Jacob Steeves (06:43):
It really depends. It really depends. It really depends on what the definition is, you know, and that’s why I was bringing it up. Sure, we’re five years away from better AI. Unless we can unless we can really define what AGI is, I will never, never be able to actually verify whether or not those predictions come true in the first place. There’s this this is interesting result from the from the 60s. They they asked people how how long until we’ll have artificial intelligence. And I believe at that point, they didn’t have this concept of AI, AGI. It was just AI. And and people said 15, 15 years.

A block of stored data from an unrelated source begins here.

/-- A step/pulse port (chapter 11): the position, the target and v_ref loaded (R251, R354), the bases of R359, the steps left in this frame and their
direction, steps of this frame, the wake time left in 6.25 ns units, the frames without a step, whether torque was granted at the
last latch, the cause FB_LOST of HELD, REARM waiting, the history of (s, q) of R360 (none for a latch without a check), the accumulator and
queue of R364 and R365, the state of the quadrature output, and the episodes of once-only events. -/
structure StpPort where
  s : Int := 0
  target : Int := 0
  vref : F64 := f64Zero
  sBase : Int := 0
  yBase : Int := 0
  left : Nat := 0
  up : Bool := true
  moved : Nat := 0
  wake : Nat := 0
  idle : Nat := 0
  granted : Bool := false
  fbHeld : Bool := false
  rearm : Bool := false
  hist : List (Option (Int × F64)) := []
  acc : Int := 0
  queue : List Bool := []
  phase : Nat := 0
  vlimEp : Bool := false
  limitEp : Bool := false
  ovfEp : Bool := false
  fbLostEp : Bool := false
  lostEp : Bool := false
  stallEp : Bool := false
  deriving DecidableEq, Repr

/-- The local ports (chapter 11) and the last latch instant in extended device time. Reset: ports off, lines low (R367). -/
structure AxesState where
  fb : SMap FbPort := []
  sp : SMap StpPort := []
  latchAt : Int := 0
  deriving DecidableEq, Repr

/-- A user accumulator beside its SUM, which the register ADC_UAu_SUM holds (R385). -/
structure UserAcc where
  count : Nat := 0
  mn : Int := 32767
  mx : Int := -32768
  full : Bool := false
  deriving DecidableEq, Repr

/-- A frame accumulator and its trackers (R377). -/
structure ChanAcc where
  sum : Int := 0
  count : Nat := 0
  mn : Int := 32767
  mx : Int := -32768
  deriving DecidableEq, Repr

/-- A running user sequence (R382): the next entry of each list, the clock in the frame from which each converter's next entry may
start, and the clock in which the last sample so far is counted. -/
structure SeqRun where
  i0 : Nat := 0
  i1 : Nat := 0
  c0 : Int
  c1 : Int
  last : Int
  deriving DecidableEq, Repr

/-- The ADC (chapter 12): whether the monitor scan runs, the next round of the frame, the frame accumulators, the clock in the frame
through which each converter's samples are recovery samples (R381), whether a round of this frame made its check and one failed,
the episode and its run of frames that passed (R376), ADC_CORRc as it applies to samples (R373), the user accumulators, the running
sequence and the times of triggers that have fired. Reset: off and clear. -/
structure AdcState where
  scanning : Bool := false
  round : Nat := 0
  acc : SMap ChanAcc := []
  rec0 : Option Int := none
  rec1 : Option Int := none
  chkMade : Bool := false
  chkBad : Bool := false
  chkEpisode : Bool := false
  chkGood : Nat := 0
  corr : SMap Nat := []
  ua : SMap UserAcc := []
  run : Option SeqRun := none
  trigs : List Int := []
  deriving DecidableEq, Repr

/-- An address generator (R389): P0 to P3, M0, M1, B and L; L 0 stands for 4,096. -/
structure AddrGen where
  p : SMap (BitVec 12) := []
  m0 : BitVec 12 := 0
  m1 : BitVec 12 := 0
  b : BitVec 12 := 0
  l : BitVec 12 := 0
  deriving DecidableEq, Repr
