/-- PTP_DELAY_RESP_RECEIVED: the answer of the port's delay mechanism completes a delay measurement. End to end: `receive` is
the master's receive stamp of the request; peer: `receive` and `transmit` are the peer's stamps (R62). -/
def execPtpDelayRespReceived (port : Fin 2) (domain seq : Nat) (receive transmit : Int) (s : State) :
    Host.Outcome State Fault Refusal :=
  s.run fun d =>
    match ptpAccepts d port domain, (ptpPort d port).reqWait with
    | true, some (n, t3) =>
      let t := ptpPort d port
      if n = seq then
        if d.on .BLF_PTP_CFG_DELAY port then
          let rtt := ptpRxStamp d port - t3 - (transmit - receive)
          setPtpPort d port { t with reqWait := none, delay2 := some rtt }
        else
          match t.lastSync with
          | some (t1, t2) =>
            setPtpPort d port { t with reqWait := none, delay2 := some ((t2 - t1) + (receive - t3)) }
          | none => setPtpPort d port { t with reqWait := none }
      else d
    | _, _ => d

/-- PTP_DELAY_REQ_RECEIVED: a master port answers an end-to-end request with its receive stamp; a port with the peer mechanism
answers with both stamps, whatever its role (R62, R63). -/
def execPtpDelayReqReceived (port : Fin 2) (domain seq : Nat) (s : State) : Host.Outcome State Fault Refusal :=
  s.run fun d =>
    if ptpAccepts d port domain then
      if d.on .BLF_PTP_CFG_DELAY port then
        d.emit (.ptp port (.pdelayResp seq (served d (ptpRxStamp d port)) (served d (ptpTxStamp d port))))
      else if ptpIsMaster d port then d.emit (.ptp port (.delayResp seq (served d (ptpRxStamp d port))))
      else d
    else d

/-- PTP_SYNC_TRANSMIT: a master port announces its clock and sends Sync and Follow_Up with its transmit stamp (R62, R63). -/
def execPtpSyncTransmit (port : Fin 2) (s : State) : Host.Outcome State Fault Refusal :=
  s.run fun d =>
    if ptpIsMaster d port then
      let t := ptpPort d port
      let d := ((d.emit (.ptp port (.announce (announced d)))).emit (.ptp port (.sync t.syncSeq))).emit (.ptp port (.followUp t.syncSeq (served d (ptpTxStamp d port))))
      setPtpPort d port { t with syncSeq := (t.syncSeq + 1) % 2 ^ 16 }
    else d

/-- PTP_DELAY_REQ_TRANSMIT: a port sends its request of the delay mechanism and keeps the transmit stamp; a master port with
the end-to-end mechanism sends none (R62). -/
def execPtpDelayReqTransmit (port : Fin 2) (s : State) : Host.Outcome State Fault Refusal :=
  s.run fun d =>
    let t := ptpPort d port
    let sent := fun (msg : PtpMsg) =>
      setPtpPort (d.emit (.ptp port msg)) port
        { t with reqWait := some (t.reqSeq, ptpTxStamp d port), reqSeq := (t.reqSeq + 1) % 2 ^ 16 }
    if d.on .BLF_PTP_CFG_EN port then
      if d.on .BLF_PTP_CFG_DELAY port then sent (.pdelayReq t.reqSeq)
      else if ptpIsMaster d port then d
      else sent (.delayReq t.reqSeq)
    else d

/-! Time-triggered outputs (R69 to R72). -/

/-- State of output `k`. -/
def ttOut (d : Dev) (k : Nat) : TtOut := SMap.get {} d.tb.tt k

/-- Replace the state of output `k`. -/
def setTtOut (d : Dev) (k : Nat) (t : TtOut) : Dev := { d with tb := { d.tb with tt := SMap.set {} d.tb.tt k t } }

/-- The level of output `k` at its land: active during a pulse, by POL (R69). -/
def ttLevel (d : Dev) (k : Nat) : Bool := ((ttOut d k).pulseEnd.isSome) != d.on .BLF_TT_CTRL_POL k

/-- The values of output `k` are inconsistent (R70). -/
def ttRefused (frameNs : Nat) (mode width period start phase div : Nat) : Bool :=
  decide (width = 0) ||
  (decide (mode = 2) && (decide (period < 64) || decide (period ≤ width))) ||
  (decide (mode = 3) && (decide (frameNs ≤ start) || decide (frameNs ≤ width) || decide (div < phase)))

/-- START against device time, as a signed 32-bit difference (R71). -/
def ttAhead (d : Dev) (k : Nat) : Int :=
  signedOf 32 (fieldOf 32 ((d.rd .BLF_TT_START_NS k : Int) - d.timeNs))

/-- Arm output `k` with the values in force (R71). A START equal to device time is not ahead of it, hence late (log entry 100). -/
def ttArm (d : Dev) (k : Nat) : Dev :=
  let now := trunc8 d.tb.ext
  let ahead := ttAhead d k
  let future := decide (0 < ahead ∧ ahead ≤ 2 ^ 31 - 8)
  match d.rd .BLF_TT_CTRL_MODE k with
  | 1 =>
    if future then (setTtOut d k { ttOut d k with nextEdge := some (now + ahead) }).wr .BLF_TT_CTRL_ARMED k 1
    else (((setTtOut d k { ttOut d k with nextEdge := none }).wr .BLF_TT_CTRL_ARMED k 0).flag .BLF_STATUS_TT_LATE).event
      .TT_LATE srcTime k
  | 2 =>
    let p : Int := max 1 (d.rd .BLF_TT_PERIOD_NS k)
    let first := if future then now + ahead else now + ahead + p * (floorDiv (-ahead) p + 1)
    (setTtOut d k { ttOut d k with nextEdge := some first }).wr .BLF_TT_CTRL_ARMED k 0
  | _ => (setTtOut d k { ttOut d k with nextEdge := none }).wr .BLF_TT_CTRL_ARMED k 0

/-- New values of output `k` are in force: it is armed; Off ends a running pulse, and a level that changes appears at the land (R69). -/
def ttTake (before : Bool) (d : Dev) (k : Nat) : Dev :=
  let d := ttArm d k
  let d := setTtOut d k { ttOut d k with firedIn := none, pulseEnd := if d.rd .BLF_TT_CTRL_MODE k = 0 then none else (ttOut d k).pulseEnd }
  d.when (ttLevel d k != before) fun d => d.emit (.ttLevel k (ttLevel d k))

/-- Start a pulse of output `k` due at time `t` (R69): at `t`, or at once where a step of device time has passed it (R72); the level goes
active for WIDTH. In Quarantine it stays inactive (R472). -/
def ttPulse (d : Dev) (k : Nat) (t : Int) (next : Option Int) : Dev :=
  let d := { d with tb := { d.tb with ext := max d.tb.ext t } }
  if d.on .GRP_STATUS_QUARANTINED then setTtOut d k { ttOut d k with nextEdge := next }
  else
    let d := setTtOut d k { ttOut d k with
      nextEdge := next, pulseEnd := some (trunc8 (trunc8 d.tb.ext + d.rd .BLF_TT_WIDTH_NS k)) }
    (d.fire (4 + k)).emit (.ttLevel k (ttLevel d k))

/-- TT_PULSE_START: output `k` starts the pulse its mode has due (R69, R72). Where no pulse is due nothing happens. -/
def execTtPulseStart (k : Fin 8) (s : State) : Host.Outcome State Fault Refusal :=
  s.run fun d =>
    match d.rd .BLF_TT_CTRL_MODE k, (ttOut d k).nextEdge with
    | 1, some t => (ttPulse d k (trunc8 t) none).wr .BLF_TT_CTRL_ARMED k 0
    | 2, some t => ttPulse d k (trunc8 t) (some (t + d.rd .BLF_TT_PERIOD_NS k))
    | 3, _ =>
      if d.tb.ticking ∧ d.frameNo % (d.rd .BLF_TT_DIV_DIV k + 1) = d.rd .BLF_TT_DIV_PHASE k ∧ (ttOut d k).firedIn ≠ some d.frameNo then
        let d := setTtOut d k { ttOut d k with firedIn := some d.frameNo }
        ttPulse d k (trunc8 (d.tb.tickAt + d.rd .BLF_TT_START_NS k)) none
      else d
    | _, _ => d

/-- TT_PULSE_END: the pulse of output `k` ends after WIDTH (R69). -/
def execTtPulseEnd (k : Fin 8) (s : State) : Host.Outcome State Fault Refusal :=
  s.run fun d =>
    match (ttOut d k).pulseEnd with
    | some t =>
      let d := setTtOut { d with tb := { d.tb with ext := max d.tb.ext t } } k { ttOut d k with pulseEnd := none }
      d.emit (.ttLevel k (ttLevel d k))
    | none => d

end Sys2Proof.Machine
end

And then they asked five years later, and people said 15 years. And they asked five years after that, and people said 15 years. And it always it always is 15 years. And I think I think that has to do with the fact that if you’re asking somebody about something that has no definition, you’re just going to get some sort of binomial distribution that that has a mean. Sorry, like a Gaussian distribution, pardon me, with a mean of around 15 years. That’s just like humans, the human bias for ill defined thing with with that is technologically advanced people to say 15 years. So I, I think that we’re probably 15 years away from AGI, then I’ll just go with the mean of
humanity. Sounds good. Sounds good. I’m very much hopeful to to to see where BitTensor goes in that timeframe. Gosh, you know, it baffles me every time I think about it. Lots of big things are coming up, though. And I want to get into those. Can you maybe tell us a little bit about the parachain network launch on how it’s going? It must be a hectic time for you guys.
Jacob Steeves (08:33):
It’s really exciting time for us as well. Hectic and really exciting, you know, as we as we come up closer to the release of Finian on Jan 10th, obviously, we’re going to have an incredible amount to do to really, you know, smooth the edges of the technological push that we’re going through.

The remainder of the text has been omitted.